La capacité de production de commodities comme « avantage comparatif » est l’argument majeur de leur acceptation dans les territoires où ils ont lieu (Borras Jr. et Franco 2012; Svampa 2015). Lors de conflit avec des populations en présence, les entreprises d’extraction, qui investissent dans l’eau, les minerais, les biocombustibles… justifient leur action en présentant ces terres comme « improductives » quand elles sont en réalité utilisées par des populations minoritaires (Llambí 2014). Ces acteurs communiquent sur la modernité et l’efficacité de leur production, la création d’emplois et d’infrastructures et la résolution de la crise alimentaire en opposition à une agriculture préexistante supposée inefficace et peu modernisée, inapte à faire face à la demande alimentaire mondiale. Ils

89 créent pourtant le déplacement de population de petits producteurs, la précarité et la concentration du foncier (De Schutter 2011).

La multiplication de la diversité des outils financiers utilisés, leur caractère abstrait et la diversité des intermédiaires financiers au sein des complexes de production d’aliments et de denrées agricoles amène à masquer les impacts sociaux et environnementaux qui découlent de ce fonctionnement. Les nouvelles formes de précarité et de vulnérabilité, l’augmentation des inégalités de pouvoir dans les filières (agri-food supply chain), sont surtout mises en avant dans les études qui concernent la petite paysannerie (Fairbairn et al. 2014).

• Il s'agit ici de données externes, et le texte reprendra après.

/-- RFI handles a and ignores its value, turns queueing off, and pops A and then PC (R238). That a is handled is the spec's
own decision D14, that each pop moves SP by 2 (R138), so that PC lies at SP + 2 and SP ends at SP + 4, its decision D2
(log 3). -/
def Obligations.RfiPopsAThenPc : Prop :=
  ∀ (a : Operand) (s : State),
    let h := (handleA a s).state
    let first := readWord h.sp h
    let second := readWord (h.sp + 2#16) first.2
    SpecialRow (.rfi a) 0x0b 3 a ∧
    ∃ t, exec (.rfi a) s = .next t ∧
      OnlyHandled ((s.setReg .a first.1).setQueueing false)
        ((second.2.setSp (h.sp + 4#16)).setPc second.1) t .none s.skipping

/-- IAQ turns queueing on for every nonzero a and off for zero, and changes nothing else (R239). -/
def Obligations.IaqSetsQueueing : Prop :=
  ∀ (a : Operand) (s : State), SpecialRow (.iaq a) 0x0c 2 a ∧
    CompletesControl (.iaq a) a s (s.setQueueing (decide ((handleA a s).value ≠ 0#16)))

/-- MMW maps block a[3:0] to page a[15:4] and no other block (R244). -/
def Obligations.MmwMapsOneBlock : Prop :=
  ∀ (a : Operand) (s : State),
    let va := (handleA a s).value
    SpecialRow (.mmw a) 0x0e 4 a ∧
    ∃ e, CompletesControl (.mmw a) a s (s.setEmu e) ∧
      ∀ c : BlockNo, (emuPage e c).toNat = if c.toNat = va.toNat % 16 then va.toNat / 16 else (emuPage s.emu c).toNat

/-- MMR writes back the page and the number of block a[3:0], and MMW of that value restores the mapping whatever the block
was mapped to in between (R245). That the block number is written back is the spec's own decision D26 (log 3). -/
def Obligations.MmrWritesPageAndBlock : Prop :=
  ∀ (a : Operand) (s : State),
    let va := (handleA a s).value
    let r := BitVec.ofNat 16 ((emuPage s.emu (BitVec.ofNat 4 va.toNat)).toNat * 16 + va.toNat % 16)
    SpecialRow (.mmr a) 0x0f 4 a ∧ CompletesA (.mmr a) a s r ∧
    ∀ p : PageNo, emuMap (emuMap s.emu (emuBlockField va) p) (emuBlockField r) (emuPageField r) = s.emu

/-! ## Implied instructions and reserved encodings -/

/-- HLT and SLP, the same for both values of v (R271, R273). That "interrupts are enabled" means IA != 0, that HLT's message
goes through the queue, and that Halted is final are the spec's own decisions D11, D12 and D23 (logs 3, 13). -/
def Obligations.HltAndSlpComplete : Prop :=
  ∀ (v : Bool) (s : State),
    (ImpliedRow (.hlt v) 0x00 4 v ∧
      (s.ia = 0#16 → ∃ t, exec (.hlt v) s = .next t ∧ OnlyHandled (s.setRun .halted) s t .none s.skipping) ∧
      (s.ia ≠ 0#16 → s.queue.length < 256 →
        ∃ t, exec (.hlt v) s = .next t ∧ OnlyHandled (s.setQueue (s.queue ++ [0#16])) s t .none s.skipping) ∧
      (s.ia ≠ 0#16 → 256 ≤ s.queue.length → ∃ t, exec (.hlt v) s = .next t ∧ t.run = .onFire)) ∧
    (ImpliedRow (.slp v) 0x01 3 v ∧
      ∃ t, exec (.slp v) s = .next t ∧ OnlyHandled (s.setRun .sleeping) s t .none s.skipping)

/-- SKP sets `skipping`, uses a pending mask up and changes nothing else, for both values of v; and the step after it skips
the next instruction by its length: a conditional keeps the CPU skipping, any other instruction ends it (R278, R203). That
nothing of a skipped instruction happens is the spec's own decision D24 (log 3), one skipped instruction a step the model's
choice (log 11). Messages that arrive between the two change nothing of this unless they overflow the queue (R302; log 7). -/
def Obligations.SkpSkipsTheNextInstruction : Prop :=
  ∀ (v : Bool) (s : State),
    ImpliedRow (.skp v) 0x10 2 v ∧
    ∃ t, exec (.skp v) s = .next t ∧ OnlyHandled s s t .none true ∧
      ((deliverArrivals t).run = .running → ∃ u, step t = .next u ∧
        u.pc = t.pc + BitVec.ofNat 16 (2 * (decode (fetch16 t).1).length) ∧
        (u.skipping = true ↔ IsConditional (decode (fetch16 t).1)))

/-- BYT sets the mask its flag names when none is pending, and clears a pending one whatever its flag, so that two in a row
leave the state as it was (R274, R276). That the second BYT's flag does not matter is the spec's own decision D27 (log 3). -/
def Obligations.BytSetsOrClearsTheMask : Prop :=
  ∀ (v : Bool) (s : State), ImpliedRow (.byt v) 0x04 1 v ∧
    (∃ t, exec (.byt v) s = .next t ∧
      OnlyHandled s s t (if s.mask = .none then (if v then .keepHigh else .keepLow) else .none) s.skipping) ∧
    ∀ (w : Bool) (t : State), s.mask = .none → exec (.byt v) s = .next t → exec (.byt w) t = .next s

/-- Performing each of the 48 blank opcode numbers raises `ReservedOpcode(w)`: the terminal run state, and nothing else
(R101, by the spec's own decision D5, log 3; that nothing else changes is read from R354, log 18). -/
def Obligations.ReservedEncodingsRaiseTheModelFault : Prop :=
  ∀ (b a : Operand) (v : Bool) (s : State),
    ∀ i ∈ reservedInstrs b a v, IsReserved i ∧
      exec i s = .next (s.setRun (.faulted (.reservedOpcode (encode i))))

/-! ## Interrupts (60_exceptions.md) -/

/-- A trigger with IA != 0 enters the handler: queueing on, PC and then A pushed, PC from IA, A the message, and the CPU
awake; nothing else is saved or changed (R307). That a boundary triggers whenever it may is the spec's own decision D13 (R305;
log 3), that the words lie at SP - 2 and SP - 4 its decision D2 (R137; log 3). -/
def Obligations.InterruptEntrySavesPcAndA : Prop :=
  ∀ (s : State) (msg : Word) (rest : List Word), s.queue = msg :: rest → s.run = .running ∨ s.run = .sleeping →
    s.queueing = false → s.skipping = false → s.mask = .none → s.ia ≠ 0#16 →
    let t := boundary s
    let stores := wordStores (s.sp - 2#16) s.pc ++ wordStores (s.sp - 4#16) (s.reg .a)
    t.queueing = true ∧ t.queue = rest ∧ t.sp = s.sp - 4#16 ∧ Stored s t stores ∧
      t.bus = deviceWrites s stores ++ s.bus ∧ t.pc = s.ia ∧ t.reg .a = msg ∧ t.run = .running ∧
      (∀ r : Reg, r ≠ .a → t.reg r = s.reg r) ∧ t.ex = s.ex ∧ t.ia = s.ia ∧ t.skipping = s.skipping ∧
      t.mask = s.mask ∧ t.emu = s.emu ∧ t.physMap = s.physMap ∧ t.arrivals = s.arrivals ∧ t.moment = s.moment

/-- A trigger with IA = 0 discards the message and changes nothing else (R306). -/
def Obligations.TriggerWithIaZeroDiscardsTheMessage : Prop :=
  ∀ (s : State) (msg : Word) (rest : List Word), s.queue = msg :: rest → s.run = .running ∨ s.run = .sleeping →
    s.queueing = false → s.skipping = false → s.mask = .none → s.ia = 0#16 → boundary s = s.setQueue rest

/-- No message leaves the queue while queueing is on, while skipping or with a mask pending (R305, R321; the trigger rule
is the spec's own decision D13, log 3). -/
def Obligations.MessagesAreHeldBack : Prop :=
  ∀ s : State, s.queueing = true ∨ s.skipping = true ∨ s.mask ≠ .none ∨ s.queue = [] → boundary s = s

/-- RFI restores exactly what interrupt entry saved: on a stack in RAM the interrupted program's registers, PC, SP and EX
are back, queueing is off, and only the four octets below its stack differ (R307, R311). That those are the octets SP - 1 to
SP - 4, each push and pop moving SP by 2 (R137, R138), is the spec's own decision D2 (log 3). -/
def Obligations.RfiRestoresWhatEntrySaved : Prop :=
  ∀ (s : State) (msg : Word) (a : Operand), (∃ r, a = .reg r) ∨ (∃ k, a = .inline k) →
    RamAt s (s.sp - 1#16) → RamAt s (s.sp - 2#16) → RamAt s (s.sp - 3#16) → RamAt s (s.sp - 4#16) →
    ∃ t, exec (.rfi a) (enterInterrupt msg s) = .next t ∧ (∀ r, t.reg r = s.reg r) ∧ t.pc = s.pc ∧ t.sp = s.sp ∧
      t.ex = s.ex ∧ t.ia = s.ia ∧ t.queueing = false ∧ t.queue = s.queue ∧ t.emu = s.emu ∧ t.bus = s.bus ∧
      t.skipping = s.skipping ∧ t.run = .running ∧ t.mask = .none ∧ t.physMap = s.physMap ∧
      t.arrivals = s.arrivals ∧ t.moment = s.moment ∧
      ∀ pa : PhysAddr, (∀ k : Word, 1 ≤ k.toNat → k.toNat ≤ 4 → pa ≠ translate s.emu (s.sp - k)) →
        t.mem.read pa.toNat = s.mem.read pa.toNat

/-- Enqueue appends at the tail while fewer than 256 messages are held, and otherwise sets the machine on fire (R303, R304,
by the spec's own decisions D12 and D17, log 3). -/
def Obligations.EnqueueAppendsOrCatchesFire : Prop :=
  ∀ (msg : Word) (s : State),
    (s.queue.length < 256 → enqueue msg s = s.setQueue (s.queue ++ [msg])) ∧
    (256 ≤ s.queue.length → enqueue msg s = s.setRun .onFire)

/-- Hardware messages that arrive before a step are enqueued before it, in their order (R302, by the model's schedule of
arrivals, log 7): at a moment the schedule does not fix, the free value says which arrive, any number of them, and the next
such moment is another; a moment without messages only passes; a message that the queue has room for is enqueued and the rest
of its moment follows; a message that finds 256 queued sets the machine on fire, and the CPU does nothing more in that step
(R304, the spec's own decision D17, log 3; log 10). -/
def Obligations.HardwareMessagesAreEnqueuedBeforeTheStep : Prop :=
  ∀ s : State,
    (s.arrivals = [] →
      let t := (s.setMoment (s.moment + 1)).setArrivals [Config.hwMessages s.bus s.moment]
      deliverArrivals s = deliverArrivals t ∧ step s = step t) ∧
    (∀ later : List (List Word), s.arrivals = [] :: later → deliverArrivals s = s.setArrivals later) ∧
    ∀ (msg : Word) (now : List Word) (later : List (List Word)), s.arrivals = (msg :: now) :: later →
      (s.queue.length < 256 →
        let t := (s.setQueue (s.queue ++ [msg])).setArrivals (now :: later)
        deliverArrivals s = deliverArrivals t ∧ step s = step t) ∧
      (256 ≤ s.queue.length →
        deliverArrivals s = (s.setArrivals later).setRun .onFire ∧
        (s.run = .running ∨ s.run = .sleeping → step s = .next ((s.setArrivals later).setRun .onFire)))

/-! ## Rules of the whole machine -/

/-- Performing an instruction leaves Running only by its named events: SLP, HLT with IA = 0, HCF, an overflowing INT or HLT, and a reserved
encoding (R35, R300; what the events are is the spec's own decisions D5, D11, D17, log 3). -/
def Obligations.RunStateChangesOnlyByNamedEvents : Prop :=
  ∀ (i : Instr) (s t : State), s.run = .running → exec i s = .next t →
    t.run = .running ∨ (t.run = .sleeping ∧ ∃ v, i = .slp v) ∨
    (t.run = .halted ∧ s.ia = 0#16 ∧ ∃ v, i = .hlt v) ∨
    (t.run = .onFire ∧ ((∃ a, i = .hcf a) ∨
      (256 ≤ s.queue.length ∧ ((∃ a, i = .int a) ∨ (s.ia ≠ 0#16 ∧ ∃ v, i = .hlt v))))) ∨
    (t.run = .faulted (.reservedOpcode (encode i)) ∧ IsReserved i)

/-- IA is written only by IAS, the EMU only by MMW, `queueing` only by IAQ and RFI, the queue only by INT and HLT, `skipping`
only by the conditionals and SKP, and no instruction touches the platform's parameters (R27, R28, R31, R32, R34). -/
def Obligations.ControlStateHasOnlyItsWriters : Prop :=
  ∀ (i : Instr) (s t : State), exec i s = .next t →
    (t.ia ≠ s.ia → ∃ a, i = .ias a) ∧ (t.emu ≠ s.emu → ∃ a, i = .mmw a) ∧
    (t.queueing ≠ s.queueing → ∃ a, i = .iaq a ∨ i = .rfi a) ∧
    (t.queue ≠ s.queue → (∃ a, i = .int a) ∨ ∃ v, i = .hlt v) ∧
    (t.skipping ≠ s.skipping → IsConditional i ∨ ∃ v, i = .skp v) ∧
    t.physMap = s.physMap ∧ t.arrivals = s.arrivals ∧ t.moment = s.moment
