-- ==== Sys2Proof/Laws/PerInstr.lean ====
section
/-! SUPPORT. Statements about every instruction, one lemma per constructor. The family EncodedLength: the length that the
first word alone says (30_encoding.md R95, R108) is the length of the instruction it encodes. -/

namespace Sys2Proof.Laws

/-- The first word of a well-formed instruction says the instruction's length. -/
def EncodedLength.Statement (i : Instr) : Prop := i.wf = true → wordLength (encode i) = i.length

theorem EncodedLength.set (b a : Operand) : EncodedLength.Statement (.set b a) :=
  fun h => wordLength_basicWord (by decide) h
theorem EncodedLength.add (b a : Operand) : EncodedLength.Statement (.add b a) :=
  fun h => wordLength_basicWord (by decide) h
theorem EncodedLength.sub (b a : Operand) : EncodedLength.Statement (.sub b a) :=
  fun h => wordLength_basicWord (by decide) h
theorem EncodedLength.mul (b a : Operand) : EncodedLength.Statement (.mul b a) :=
  fun h => wordLength_basicWord (by decide) h
theorem EncodedLength.mli (b a : Operand) : EncodedLength.Statement (.mli b a) :=
  fun h => wordLength_basicWord (by decide) h
theorem EncodedLength.div (b a : Operand) : EncodedLength.Statement (.div b a) :=
  fun h => wordLength_basicWord (by decide) h
theorem EncodedLength.dvi (b a : Operand) : EncodedLength.Statement (.dvi b a) :=
  fun h => wordLength_basicWord (by decide) h
theorem EncodedLength.mod (b a : Operand) : EncodedLength.Statement (.mod b a) :=
  fun h => wordLength_basicWord (by decide) h
theorem EncodedLength.mdi (b a : Operand) : EncodedLength.Statement (.mdi b a) :=
  fun h => wordLength_basicWord (by decide) h
theorem EncodedLength.and (b a : Operand) : EncodedLength.Statement (.and b a) :=
  fun h => wordLength_basicWord (by decide) h
theorem EncodedLength.bor (b a : Operand) : EncodedLength.Statement (.bor b a) :=
  fun h => wordLength_basicWord (by decide) h
theorem EncodedLength.xor (b a : Operand) : EncodedLength.Statement (.xor b a) :=
  fun h => wordLength_basicWord (by decide) h
theorem EncodedLength.shr (b a : Operand) : EncodedLength.Statement (.shr b a) :=
  fun h => wordLength_basicWord (by decide) h
theorem EncodedLength.asr (b a : Operand) : EncodedLength.Statement (.asr b a) :=
  fun h => wordLength_basicWord (by decide) h
theorem EncodedLength.shl (b a : Operand) : EncodedLength.Statement (.shl b a) :=
  fun h => wordLength_basicWord (by decide) h
theorem EncodedLength.ifb (b a : Operand) : EncodedLength.Statement (.ifb b a) :=
  fun h => wordLength_basicWord (by decide) h
theorem EncodedLength.ifc (b a : Operand) : EncodedLength.Statement (.ifc b a) :=
  fun h => wordLength_basicWord (by decide) h
theorem EncodedLength.ife (b a : Operand) : EncodedLength.Statement (.ife b a) :=
  fun h => wordLength_basicWord (by decide) h
theorem EncodedLength.ifn (b a : Operand) : EncodedLength.Statement (.ifn b a) :=
  fun h => wordLength_basicWord (by decide) h
theorem EncodedLength.ifg (b a : Operand) : EncodedLength.Statement (.ifg b a) :=
  fun h => wordLength_basicWord (by decide) h
theorem EncodedLength.ifa (b a : Operand) : EncodedLength.Statement (.ifa b a) :=
  fun h => wordLength_basicWord (by decide) h
theorem EncodedLength.ifl (b a : Operand) : EncodedLength.Statement (.ifl b a) :=
  fun h => wordLength_basicWord (by decide) h
theorem EncodedLength.ifu (b a : Operand) : EncodedLength.Statement (.ifu b a) :=
  fun h => wordLength_basicWord (by decide) h
theorem EncodedLength.reservedBasic18 (b a : Operand) : EncodedLength.Statement (.reservedBasic18 b a) :=
  fun h => wordLength_basicWord (by decide) h
theorem EncodedLength.reservedBasic19 (b a : Operand) : EncodedLength.Statement (.reservedBasic19 b a) :=
  fun h => wordLength_basicWord (by decide) h
theorem EncodedLength.adx (b a : Operand) : EncodedLength.Statement (.adx b a) :=
  fun h => wordLength_basicWord (by decide) h
theorem EncodedLength.sbx (b a : Operand) : EncodedLength.Statement (.sbx b a) :=
  fun h => wordLength_basicWord (by decide) h
theorem EncodedLength.hww (b a : Operand) : EncodedLength.Statement (.hww b a) :=
  fun h => wordLength_basicWord (by decide) h
theorem EncodedLength.hwr (b a : Operand) : EncodedLength.Statement (.hwr b a) :=
  fun h => wordLength_basicWord (by decide) h
theorem EncodedLength.sti (b a : Operand) : EncodedLength.Statement (.sti b a) :=
  fun h => wordLength_basicWord (by decide) h
theorem EncodedLength.std (b a : Operand) : EncodedLength.Statement (.std b a) :=
  fun h => wordLength_basicWord (by decide) h
theorem EncodedLength.jsr (a : Operand) : EncodedLength.Statement (.jsr a) :=
  fun _ => wordLength_specialWord a (by decide)
theorem EncodedLength.bsr (a : Operand) : EncodedLength.Statement (.bsr a) :=
  fun _ => wordLength_specialWord a (by decide)
theorem EncodedLength.reservedSpecial03 (a : Operand) : EncodedLength.Statement (.reservedSpecial03 a) :=
  fun _ => wordLength_specialWord a (by decide)
theorem EncodedLength.reservedSpecial04 (a : Operand) : EncodedLength.Statement (.reservedSpecial04 a) :=
  fun _ => wordLength_specialWord a (by decide)
theorem EncodedLength.neg (a : Operand) : EncodedLength.Statement (.neg a) :=
  fun _ => wordLength_specialWord a (by decide)
theorem EncodedLength.reservedSpecial06 (a : Operand) : EncodedLength.Statement (.reservedSpecial06 a) :=
  fun _ => wordLength_specialWord a (by decide)
theorem EncodedLength.hcf (a : Operand) : EncodedLength.Statement (.hcf a) :=
  fun _ => wordLength_specialWord a (by decide)
theorem EncodedLength.int (a : Operand) : EncodedLength.Statement (.int a) :=
  fun _ => wordLength_specialWord a (by decide)
theorem EncodedLength.iag (a : Operand) : EncodedLength.Statement (.iag a) :=
  fun _ => wordLength_specialWord a (by decide)
theorem EncodedLength.ias (a : Operand) : EncodedLength.Statement (.ias a) :=
  fun _ => wordLength_specialWord a (by decide)
theorem EncodedLength.rfi (a : Operand) : EncodedLength.Statement (.rfi a) :=
  fun _ => wordLength_specialWord a (by decide)
theorem EncodedLength.iaq (a : Operand) : EncodedLength.Statement (.iaq a) :=
  fun _ => wordLength_specialWord a (by decide)
theorem EncodedLength.reservedSpecial0d (a : Operand) : EncodedLength.Statement (.reservedSpecial0d a) :=
  fun _ => wordLength_specialWord a (by decide)
theorem EncodedLength.mmw (a : Operand) : EncodedLength.Statement (.mmw a) :=
  fun _ => wordLength_specialWord a (by decide)
theorem EncodedLength.mmr (a : Operand) : EncodedLength.Statement (.mmr a) :=
  fun _ => wordLength_specialWord a (by decide)
theorem EncodedLength.reservedSpecial10 (a : Operand) : EncodedLength.Statement (.reservedSpecial10 a) :=
  fun _ => wordLength_specialWord a (by decide)
theorem EncodedLength.reservedSpecial11 (a : Operand) : EncodedLength.Statement (.reservedSpecial11 a) :=
  fun _ => wordLength_specialWord a (by decide)
theorem EncodedLength.reservedSpecial12 (a : Operand) : EncodedLength.Statement (.reservedSpecial12 a) :=
  fun _ => wordLength_specialWord a (by decide)
theorem EncodedLength.reservedSpecial13 (a : Operand) : EncodedLength.Statement (.reservedSpecial13 a) :=
  fun _ => wordLength_specialWord a (by decide)
theorem EncodedLength.sxb (a : Operand) : EncodedLength.Statement (.sxb a) :=
  fun _ => wordLength_specialWord a (by decide)
theorem EncodedLength.swp (a : Operand) : EncodedLength.Statement (.swp a) :=
  fun _ => wordLength_specialWord a (by decide)
theorem EncodedLength.reservedSpecial16 (a : Operand) : EncodedLength.Statement (.reservedSpecial16 a) :=
  fun _ => wordLength_specialWord a (by decide)
theorem EncodedLength.reservedSpecial17 (a : Operand) : EncodedLength.Statement (.reservedSpecial17 a) :=
  fun _ => wordLength_specialWord a (by decide)
theorem EncodedLength.reservedSpecial18 (a : Operand) : EncodedLength.Statement (.reservedSpecial18 a) :=
  fun _ => wordLength_specialWord a (by decide)
theorem EncodedLength.reservedSpecial19 (a : Operand) : EncodedLength.Statement (.reservedSpecial19 a) :=
  fun _ => wordLength_specialWord a (by decide)
theorem EncodedLength.reservedSpecial1a (a : Operand) : EncodedLength.Statement (.reservedSpecial1a a) :=
  fun _ => wordLength_specialWord a (by decide)
theorem EncodedLength.reservedSpecial1b (a : Operand) : EncodedLength.Statement (.reservedSpecial1b a) :=
  fun _ => wordLength_specialWord a (by decide)
theorem EncodedLength.reservedSpecial1c (a : Operand) : EncodedLength.Statement (.reservedSpecial1c a) :=
  fun _ => wordLength_specialWord a (by decide)
theorem EncodedLength.reservedSpecial1d (a : Operand) : EncodedLength.Statement (.reservedSpecial1d a) :=
  fun _ => wordLength_specialWord a (by decide)
theorem EncodedLength.reservedSpecial1e (a : Operand) : EncodedLength.Statement (.reservedSpecial1e a) :=
  fun _ => wordLength_specialWord a (by decide)
theorem EncodedLength.reservedSpecial1f (a : Operand) : EncodedLength.Statement (.reservedSpecial1f a) :=
  fun _ => wordLength_specialWord a (by decide)
theorem EncodedLength.hlt (v : Bool) : EncodedLength.Statement (.hlt v) :=
  fun _ => wordLength_impliedWord _ v
theorem EncodedLength.slp (v : Bool) : EncodedLength.Statement (.slp v) :=
  fun _ => wordLength_impliedWord _ v
theorem EncodedLength.reservedImplied02 (v : Bool) : EncodedLength.Statement (.reservedImplied02 v) :=
  fun _ => wordLength_impliedWord _ v
theorem EncodedLength.reservedImplied03 (v : Bool) : EncodedLength.Statement (.reservedImplied03 v) :=
  fun _ => wordLength_impliedWord _ v
theorem EncodedLength.byt (v : Bool) : EncodedLength.Statement (.byt v) :=
  fun _ => wordLength_impliedWord _ v
theorem EncodedLength.reservedImplied05 (v : Bool) : EncodedLength.Statement (.reservedImplied05 v) :=
  fun _ => wordLength_impliedWord _ v
theorem EncodedLength.reservedImplied06 (v : Bool) : EncodedLength.Statement (.reservedImplied06 v) :=
  fun _ => wordLength_impliedWord _ v
theorem EncodedLength.reservedImplied07 (v : Bool) : EncodedLength.Statement (.reservedImplied07 v) :=
  fun _ => wordLength_impliedWord _ v
theorem EncodedLength.reservedImplied08 (v : Bool) : EncodedLength.Statement (.reservedImplied08 v) :=
  fun _ => wordLength_impliedWord _ v
theorem EncodedLength.reservedImplied09 (v : Bool) : EncodedLength.Statement (.reservedImplied09 v) :=
  fun _ => wordLength_impliedWord _ v
theorem EncodedLength.reservedImplied0a (v : Bool) : EncodedLength.Statement (.reservedImplied0a v) :=
  fun _ => wordLength_impliedWord _ v
theorem EncodedLength.reservedImplied0b (v : Bool) : EncodedLength.Statement (.reservedImplied0b v) :=
  fun _ => wordLength_impliedWord _ v
theorem EncodedLength.reservedImplied0c (v : Bool) : EncodedLength.Statement (.reservedImplied0c v) :=
  fun _ => wordLength_impliedWord _ v
theorem EncodedLength.reservedImplied0d (v : Bool) : EncodedLength.Statement (.reservedImplied0d v) :=
  fun _ => wordLength_impliedWord _ v
theorem EncodedLength.reservedImplied0e (v : Bool) : EncodedLength.Statement (.reservedImplied0e v) :=
  fun _ => wordLength_impliedWord _ v
theorem EncodedLength.reservedImplied0f (v : Bool) : EncodedLength.Statement (.reservedImplied0f v) :=
  fun _ => wordLength_impliedWord _ v
theorem EncodedLength.skp (v : Bool) : EncodedLength.Statement (.skp v) :=
  fun _ => wordLength_impliedWord _ v
theorem EncodedLength.reservedImplied11 (v : Bool) : EncodedLength.Statement (.reservedImplied11 v) :=
  fun _ => wordLength_impliedWord _ v
theorem EncodedLength.reservedImplied12 (v : Bool) : EncodedLength.Statement (.reservedImplied12 v) :=
  fun _ => wordLength_impliedWord _ v
theorem EncodedLength.reservedImplied13 (v : Bool) : EncodedLength.Statement (.reservedImplied13 v) :=
  fun _ => wordLength_impliedWord _ v
theorem EncodedLength.reservedImplied14 (v : Bool) : EncodedLength.Statement (.reservedImplied14 v) :=
  fun _ => wordLength_impliedWord _ v
theorem EncodedLength.reservedImplied15 (v : Bool) : EncodedLength.Statement (.reservedImplied15 v) :=
  fun _ => wordLength_impliedWord _ v
theorem EncodedLength.reservedImplied16 (v : Bool) : EncodedLength.Statement (.reservedImplied16 v) :=
  fun _ => wordLength_impliedWord _ v
theorem EncodedLength.reservedImplied17 (v : Bool) : EncodedLength.Statement (.reservedImplied17 v) :=
  fun _ => wordLength_impliedWord _ v
theorem EncodedLength.reservedImplied18 (v : Bool) : EncodedLength.Statement (.reservedImplied18 v) :=
  fun _ => wordLength_impliedWord _ v
theorem EncodedLength.reservedImplied19 (v : Bool) : EncodedLength.Statement (.reservedImplied19 v) :=
  fun _ => wordLength_impliedWord _ v
theorem EncodedLength.reservedImplied1a (v : Bool) : EncodedLength.Statement (.reservedImplied1a v) :=
  fun _ => wordLength_impliedWord _ v
theorem EncodedLength.reservedImplied1b (v : Bool) : EncodedLength.Statement (.reservedImplied1b v) :=
  fun _ => wordLength_impliedWord _ v
theorem EncodedLength.reservedImplied1c (v : Bool) : EncodedLength.Statement (.reservedImplied1c v) :=
  fun _ => wordLength_impliedWord _ v
theorem EncodedLength.reservedImplied1d (v : Bool) : EncodedLength.Statement (.reservedImplied1d v) :=
  fun _ => wordLength_impliedWord _ v
theorem EncodedLength.reservedImplied1e (v : Bool) : EncodedLength.Statement (.reservedImplied1e v) :=
  fun _ => wordLength_impliedWord _ v
theorem EncodedLength.reservedImplied1f (v : Bool) : EncodedLength.Statement (.reservedImplied1f v) :=
  fun _ => wordLength_impliedWord _ v

end Sys2Proof.Laws
end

Or, ces investissements financiers ont nécessairement modifié les relations sociales liées au foncier dans les communautés concernées. Mais il est nécessaire d’être vigilant dans l’analyse et ne pas confondre les effets des impacts du « land rush » non financier avec celui spécifique de la « course aux terres » à motivation financière. Il s’agit aussi d’identifier si les impacts des différents types d’acteurs financiers diffèrent. Cela nécessite de s’intéresser à la structure et aux institutions (dans le sens des « habitudes » et modes de gouvernance) préexistantes liées aux marchés du foncier. Il s’agit aussi de clarifier l’imbrication de plus en plus poussée entre ceux qui utilisent la terre avant tout comme un facteur de production et commencent à en voir les dimensions financières, et ceux qui y ont investi pour sa valorisation financière et en valorisent aujourd’hui la dimension productive (Isakson 2014).